From the records, pick out and copy each line containing "itself".
┌──
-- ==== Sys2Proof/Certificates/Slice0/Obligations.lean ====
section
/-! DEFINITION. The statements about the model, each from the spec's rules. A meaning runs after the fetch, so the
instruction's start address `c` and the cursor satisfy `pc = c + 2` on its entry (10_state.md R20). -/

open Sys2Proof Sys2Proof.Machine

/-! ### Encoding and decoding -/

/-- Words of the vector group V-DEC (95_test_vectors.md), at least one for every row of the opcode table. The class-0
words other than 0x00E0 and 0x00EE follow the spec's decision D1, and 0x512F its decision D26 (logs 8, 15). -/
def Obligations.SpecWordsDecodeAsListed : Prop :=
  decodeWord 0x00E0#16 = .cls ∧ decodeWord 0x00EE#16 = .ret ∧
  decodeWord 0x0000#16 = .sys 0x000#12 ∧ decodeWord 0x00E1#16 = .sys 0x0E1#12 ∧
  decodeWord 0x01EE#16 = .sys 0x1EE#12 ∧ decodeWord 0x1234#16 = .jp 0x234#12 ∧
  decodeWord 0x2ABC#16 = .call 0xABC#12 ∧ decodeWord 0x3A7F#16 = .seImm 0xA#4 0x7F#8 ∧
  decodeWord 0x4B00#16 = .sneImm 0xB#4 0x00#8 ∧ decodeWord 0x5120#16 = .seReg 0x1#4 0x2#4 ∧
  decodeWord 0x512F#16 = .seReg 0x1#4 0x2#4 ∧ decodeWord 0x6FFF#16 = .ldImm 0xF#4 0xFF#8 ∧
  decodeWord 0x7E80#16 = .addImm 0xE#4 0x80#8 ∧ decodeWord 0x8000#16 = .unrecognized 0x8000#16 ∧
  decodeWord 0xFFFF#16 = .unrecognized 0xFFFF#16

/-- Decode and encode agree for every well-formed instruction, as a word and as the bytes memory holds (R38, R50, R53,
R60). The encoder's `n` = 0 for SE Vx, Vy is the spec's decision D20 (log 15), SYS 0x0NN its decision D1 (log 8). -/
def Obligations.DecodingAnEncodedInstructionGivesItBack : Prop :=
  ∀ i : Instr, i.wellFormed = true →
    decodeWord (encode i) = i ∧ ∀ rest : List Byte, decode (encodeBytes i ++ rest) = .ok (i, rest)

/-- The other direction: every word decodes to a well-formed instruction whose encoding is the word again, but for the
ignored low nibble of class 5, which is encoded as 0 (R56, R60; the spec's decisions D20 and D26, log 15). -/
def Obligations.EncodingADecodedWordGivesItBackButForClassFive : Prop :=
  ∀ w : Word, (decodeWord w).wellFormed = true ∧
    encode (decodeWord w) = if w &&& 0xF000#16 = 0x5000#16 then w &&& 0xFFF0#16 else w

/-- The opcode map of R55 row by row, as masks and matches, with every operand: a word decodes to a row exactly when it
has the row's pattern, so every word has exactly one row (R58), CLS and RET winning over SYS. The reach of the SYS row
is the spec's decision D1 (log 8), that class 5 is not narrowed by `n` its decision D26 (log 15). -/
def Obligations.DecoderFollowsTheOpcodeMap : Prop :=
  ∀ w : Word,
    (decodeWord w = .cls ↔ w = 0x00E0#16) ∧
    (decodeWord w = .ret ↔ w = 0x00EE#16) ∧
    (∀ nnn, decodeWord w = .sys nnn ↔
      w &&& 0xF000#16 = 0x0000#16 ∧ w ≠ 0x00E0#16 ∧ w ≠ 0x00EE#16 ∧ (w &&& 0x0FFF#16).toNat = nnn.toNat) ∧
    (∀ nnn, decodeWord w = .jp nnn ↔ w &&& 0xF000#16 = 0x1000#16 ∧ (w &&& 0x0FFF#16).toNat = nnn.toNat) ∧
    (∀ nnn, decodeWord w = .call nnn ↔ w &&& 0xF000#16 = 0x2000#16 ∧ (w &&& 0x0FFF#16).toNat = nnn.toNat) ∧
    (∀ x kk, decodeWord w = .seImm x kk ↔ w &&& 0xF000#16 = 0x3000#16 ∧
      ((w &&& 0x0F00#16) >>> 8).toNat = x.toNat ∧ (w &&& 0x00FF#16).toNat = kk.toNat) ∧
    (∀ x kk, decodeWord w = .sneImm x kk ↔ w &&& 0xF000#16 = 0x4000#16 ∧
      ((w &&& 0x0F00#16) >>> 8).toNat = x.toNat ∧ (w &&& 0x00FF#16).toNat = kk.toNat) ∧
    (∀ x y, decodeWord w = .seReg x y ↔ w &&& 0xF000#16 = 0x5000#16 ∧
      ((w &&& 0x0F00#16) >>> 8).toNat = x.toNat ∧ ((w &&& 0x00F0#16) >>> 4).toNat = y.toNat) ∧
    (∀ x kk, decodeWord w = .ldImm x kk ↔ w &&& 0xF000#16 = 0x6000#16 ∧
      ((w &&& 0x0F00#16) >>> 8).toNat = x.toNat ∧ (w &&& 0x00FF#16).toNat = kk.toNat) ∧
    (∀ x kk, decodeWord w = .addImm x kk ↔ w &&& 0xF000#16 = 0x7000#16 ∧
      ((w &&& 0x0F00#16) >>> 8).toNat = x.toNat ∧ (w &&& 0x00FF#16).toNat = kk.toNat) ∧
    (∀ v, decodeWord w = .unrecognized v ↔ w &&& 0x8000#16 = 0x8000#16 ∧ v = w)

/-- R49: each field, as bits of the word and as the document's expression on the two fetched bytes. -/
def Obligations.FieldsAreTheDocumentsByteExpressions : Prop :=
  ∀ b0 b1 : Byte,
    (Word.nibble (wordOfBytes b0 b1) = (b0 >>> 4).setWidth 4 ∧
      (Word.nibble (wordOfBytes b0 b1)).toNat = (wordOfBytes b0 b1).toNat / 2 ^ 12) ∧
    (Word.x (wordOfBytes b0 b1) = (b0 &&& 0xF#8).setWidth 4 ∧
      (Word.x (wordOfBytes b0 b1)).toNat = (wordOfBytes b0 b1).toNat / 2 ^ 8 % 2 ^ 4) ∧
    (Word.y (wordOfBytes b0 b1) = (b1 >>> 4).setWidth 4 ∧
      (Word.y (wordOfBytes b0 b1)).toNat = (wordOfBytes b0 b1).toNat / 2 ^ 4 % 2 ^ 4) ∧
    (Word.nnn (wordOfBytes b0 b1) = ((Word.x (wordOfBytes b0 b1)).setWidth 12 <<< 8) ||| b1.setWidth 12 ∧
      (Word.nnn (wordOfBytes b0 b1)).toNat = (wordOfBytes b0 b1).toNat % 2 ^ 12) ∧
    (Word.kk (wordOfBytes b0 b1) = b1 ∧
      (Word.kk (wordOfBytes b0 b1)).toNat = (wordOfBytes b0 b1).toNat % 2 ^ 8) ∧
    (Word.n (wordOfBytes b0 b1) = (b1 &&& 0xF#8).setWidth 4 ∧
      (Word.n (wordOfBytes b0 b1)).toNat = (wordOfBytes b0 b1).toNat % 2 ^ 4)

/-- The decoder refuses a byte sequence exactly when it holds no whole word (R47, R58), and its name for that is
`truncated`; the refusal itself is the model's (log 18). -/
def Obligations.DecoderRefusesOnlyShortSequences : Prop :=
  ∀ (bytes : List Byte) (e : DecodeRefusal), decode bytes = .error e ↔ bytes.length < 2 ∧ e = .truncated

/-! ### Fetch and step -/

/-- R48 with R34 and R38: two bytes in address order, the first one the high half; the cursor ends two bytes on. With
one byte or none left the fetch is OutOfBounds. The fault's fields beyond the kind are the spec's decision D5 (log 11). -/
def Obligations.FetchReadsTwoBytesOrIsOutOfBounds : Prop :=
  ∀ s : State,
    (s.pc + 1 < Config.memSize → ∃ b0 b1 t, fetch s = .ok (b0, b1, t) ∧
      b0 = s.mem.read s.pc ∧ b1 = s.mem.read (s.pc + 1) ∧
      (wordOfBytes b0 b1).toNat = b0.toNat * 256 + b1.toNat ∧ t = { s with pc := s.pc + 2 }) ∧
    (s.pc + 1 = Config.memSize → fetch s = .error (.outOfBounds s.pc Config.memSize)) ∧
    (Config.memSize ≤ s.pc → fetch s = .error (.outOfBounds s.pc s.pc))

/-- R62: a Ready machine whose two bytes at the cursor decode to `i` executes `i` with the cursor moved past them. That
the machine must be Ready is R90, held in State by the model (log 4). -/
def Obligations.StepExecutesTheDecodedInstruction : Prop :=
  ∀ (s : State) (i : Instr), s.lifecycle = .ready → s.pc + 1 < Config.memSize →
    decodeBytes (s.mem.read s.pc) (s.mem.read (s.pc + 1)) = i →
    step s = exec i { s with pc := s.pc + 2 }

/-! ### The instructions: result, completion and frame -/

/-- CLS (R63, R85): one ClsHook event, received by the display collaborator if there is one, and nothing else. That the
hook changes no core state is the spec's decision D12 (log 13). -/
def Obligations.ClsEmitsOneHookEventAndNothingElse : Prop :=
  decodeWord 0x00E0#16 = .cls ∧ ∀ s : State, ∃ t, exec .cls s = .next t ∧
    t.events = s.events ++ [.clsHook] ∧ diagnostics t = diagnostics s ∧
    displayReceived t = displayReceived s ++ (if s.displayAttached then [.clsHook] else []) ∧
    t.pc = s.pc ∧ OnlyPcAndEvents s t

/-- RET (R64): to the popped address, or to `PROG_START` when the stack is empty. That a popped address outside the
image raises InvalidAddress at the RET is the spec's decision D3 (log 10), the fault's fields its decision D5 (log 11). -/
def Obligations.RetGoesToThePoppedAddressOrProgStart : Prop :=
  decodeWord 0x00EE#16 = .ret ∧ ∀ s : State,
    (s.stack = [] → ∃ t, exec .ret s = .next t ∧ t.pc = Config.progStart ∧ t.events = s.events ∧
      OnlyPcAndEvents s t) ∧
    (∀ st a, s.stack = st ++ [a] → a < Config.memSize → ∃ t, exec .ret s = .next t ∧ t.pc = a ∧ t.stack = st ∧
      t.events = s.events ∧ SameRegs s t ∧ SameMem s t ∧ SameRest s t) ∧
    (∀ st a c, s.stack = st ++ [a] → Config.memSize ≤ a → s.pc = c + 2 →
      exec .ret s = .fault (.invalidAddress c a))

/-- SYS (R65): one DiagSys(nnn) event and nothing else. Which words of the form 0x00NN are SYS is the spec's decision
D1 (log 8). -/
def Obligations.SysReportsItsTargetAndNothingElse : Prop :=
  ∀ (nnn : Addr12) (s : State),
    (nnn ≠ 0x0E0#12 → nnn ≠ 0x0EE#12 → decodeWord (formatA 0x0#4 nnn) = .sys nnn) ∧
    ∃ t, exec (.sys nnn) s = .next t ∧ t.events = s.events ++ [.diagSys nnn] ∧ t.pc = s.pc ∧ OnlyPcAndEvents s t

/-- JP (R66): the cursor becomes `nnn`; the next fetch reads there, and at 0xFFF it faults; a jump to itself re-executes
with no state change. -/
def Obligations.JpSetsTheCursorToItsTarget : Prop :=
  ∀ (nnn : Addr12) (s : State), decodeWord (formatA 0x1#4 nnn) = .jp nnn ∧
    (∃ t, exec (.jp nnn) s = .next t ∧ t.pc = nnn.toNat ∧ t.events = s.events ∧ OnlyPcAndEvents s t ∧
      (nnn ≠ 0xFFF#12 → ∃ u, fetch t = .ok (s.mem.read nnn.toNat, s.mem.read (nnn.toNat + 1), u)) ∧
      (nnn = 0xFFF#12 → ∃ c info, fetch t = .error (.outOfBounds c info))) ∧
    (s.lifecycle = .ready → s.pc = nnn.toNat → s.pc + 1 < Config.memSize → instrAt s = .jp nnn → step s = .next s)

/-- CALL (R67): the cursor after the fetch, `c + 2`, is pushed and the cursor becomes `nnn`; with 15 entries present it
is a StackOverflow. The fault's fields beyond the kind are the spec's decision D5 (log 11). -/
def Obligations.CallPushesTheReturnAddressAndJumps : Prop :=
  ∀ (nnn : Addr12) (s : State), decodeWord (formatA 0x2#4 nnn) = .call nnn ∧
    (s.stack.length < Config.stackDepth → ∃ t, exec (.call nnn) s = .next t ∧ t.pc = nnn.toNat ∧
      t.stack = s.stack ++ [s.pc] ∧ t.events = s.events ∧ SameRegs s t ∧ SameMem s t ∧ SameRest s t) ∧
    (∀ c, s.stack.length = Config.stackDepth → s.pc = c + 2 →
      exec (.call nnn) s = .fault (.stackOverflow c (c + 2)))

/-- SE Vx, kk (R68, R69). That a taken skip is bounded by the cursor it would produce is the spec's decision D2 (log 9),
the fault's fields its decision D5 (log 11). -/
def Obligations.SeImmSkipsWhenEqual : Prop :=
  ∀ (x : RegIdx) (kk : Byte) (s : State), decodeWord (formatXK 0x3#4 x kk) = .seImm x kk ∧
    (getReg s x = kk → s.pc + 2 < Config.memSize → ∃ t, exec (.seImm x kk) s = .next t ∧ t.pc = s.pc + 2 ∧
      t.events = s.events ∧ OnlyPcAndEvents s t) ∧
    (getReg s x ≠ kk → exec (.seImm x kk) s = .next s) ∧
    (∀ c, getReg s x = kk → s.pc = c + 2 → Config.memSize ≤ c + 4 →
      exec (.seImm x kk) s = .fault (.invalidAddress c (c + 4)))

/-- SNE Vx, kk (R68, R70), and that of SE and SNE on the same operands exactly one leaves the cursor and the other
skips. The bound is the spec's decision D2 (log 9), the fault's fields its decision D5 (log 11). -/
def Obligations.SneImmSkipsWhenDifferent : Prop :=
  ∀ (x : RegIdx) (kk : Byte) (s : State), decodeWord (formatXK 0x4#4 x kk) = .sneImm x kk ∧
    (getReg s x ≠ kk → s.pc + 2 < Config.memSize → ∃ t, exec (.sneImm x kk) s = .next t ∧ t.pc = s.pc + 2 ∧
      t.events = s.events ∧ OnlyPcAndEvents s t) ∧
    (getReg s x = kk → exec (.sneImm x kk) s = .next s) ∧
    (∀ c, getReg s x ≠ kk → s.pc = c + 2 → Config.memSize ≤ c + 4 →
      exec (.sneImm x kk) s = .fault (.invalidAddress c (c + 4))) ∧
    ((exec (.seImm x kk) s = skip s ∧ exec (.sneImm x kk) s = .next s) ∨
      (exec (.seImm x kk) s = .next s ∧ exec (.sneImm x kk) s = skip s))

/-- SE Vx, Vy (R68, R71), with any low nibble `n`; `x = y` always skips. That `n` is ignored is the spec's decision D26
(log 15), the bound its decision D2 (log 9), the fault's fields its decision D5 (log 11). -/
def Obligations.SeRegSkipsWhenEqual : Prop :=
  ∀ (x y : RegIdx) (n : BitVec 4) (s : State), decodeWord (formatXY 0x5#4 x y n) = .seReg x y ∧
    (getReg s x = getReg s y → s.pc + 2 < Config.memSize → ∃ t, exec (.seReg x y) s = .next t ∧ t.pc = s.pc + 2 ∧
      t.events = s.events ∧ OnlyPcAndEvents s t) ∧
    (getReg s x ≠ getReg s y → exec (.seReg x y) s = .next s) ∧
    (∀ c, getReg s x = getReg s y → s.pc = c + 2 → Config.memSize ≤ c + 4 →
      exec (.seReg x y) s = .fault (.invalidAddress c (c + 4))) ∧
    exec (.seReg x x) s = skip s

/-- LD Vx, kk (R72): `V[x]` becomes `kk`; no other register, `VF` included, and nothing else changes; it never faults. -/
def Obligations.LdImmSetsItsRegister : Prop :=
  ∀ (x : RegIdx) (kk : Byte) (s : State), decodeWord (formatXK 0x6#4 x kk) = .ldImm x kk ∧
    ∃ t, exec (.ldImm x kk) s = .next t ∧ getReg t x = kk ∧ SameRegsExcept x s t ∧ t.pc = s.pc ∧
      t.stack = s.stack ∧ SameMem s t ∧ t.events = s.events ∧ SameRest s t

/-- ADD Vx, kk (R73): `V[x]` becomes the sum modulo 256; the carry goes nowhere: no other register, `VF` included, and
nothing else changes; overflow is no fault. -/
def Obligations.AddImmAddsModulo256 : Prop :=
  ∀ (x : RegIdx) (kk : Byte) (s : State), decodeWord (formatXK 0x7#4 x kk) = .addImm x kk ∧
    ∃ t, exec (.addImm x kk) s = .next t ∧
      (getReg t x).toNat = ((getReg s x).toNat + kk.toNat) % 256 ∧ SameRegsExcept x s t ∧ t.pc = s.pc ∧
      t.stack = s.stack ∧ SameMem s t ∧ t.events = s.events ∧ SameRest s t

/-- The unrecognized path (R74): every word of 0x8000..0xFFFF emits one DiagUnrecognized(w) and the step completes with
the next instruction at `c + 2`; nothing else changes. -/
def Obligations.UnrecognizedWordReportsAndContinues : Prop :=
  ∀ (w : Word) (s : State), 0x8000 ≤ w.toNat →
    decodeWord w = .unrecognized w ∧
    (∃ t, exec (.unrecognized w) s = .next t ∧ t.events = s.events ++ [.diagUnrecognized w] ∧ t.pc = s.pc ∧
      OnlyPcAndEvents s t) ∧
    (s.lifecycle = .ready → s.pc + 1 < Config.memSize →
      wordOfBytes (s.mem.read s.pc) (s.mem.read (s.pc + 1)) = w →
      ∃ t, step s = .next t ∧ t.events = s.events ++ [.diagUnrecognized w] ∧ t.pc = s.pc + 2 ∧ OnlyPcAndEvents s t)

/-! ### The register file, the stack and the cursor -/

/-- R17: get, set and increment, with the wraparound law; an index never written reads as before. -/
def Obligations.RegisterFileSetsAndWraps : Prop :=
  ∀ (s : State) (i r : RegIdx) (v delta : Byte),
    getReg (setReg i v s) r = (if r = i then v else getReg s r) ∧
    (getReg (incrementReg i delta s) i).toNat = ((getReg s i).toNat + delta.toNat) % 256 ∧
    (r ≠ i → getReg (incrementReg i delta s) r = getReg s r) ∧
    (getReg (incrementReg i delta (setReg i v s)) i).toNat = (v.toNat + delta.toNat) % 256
└──
■ **Exercise answer**:
`truncated`; the refusal itself is the model's (log 18). -/
/-- JP (R66): the cursor becomes `nnn`; the next fetch reads there, and at 0xFFF it faults; a jump to itself re-executes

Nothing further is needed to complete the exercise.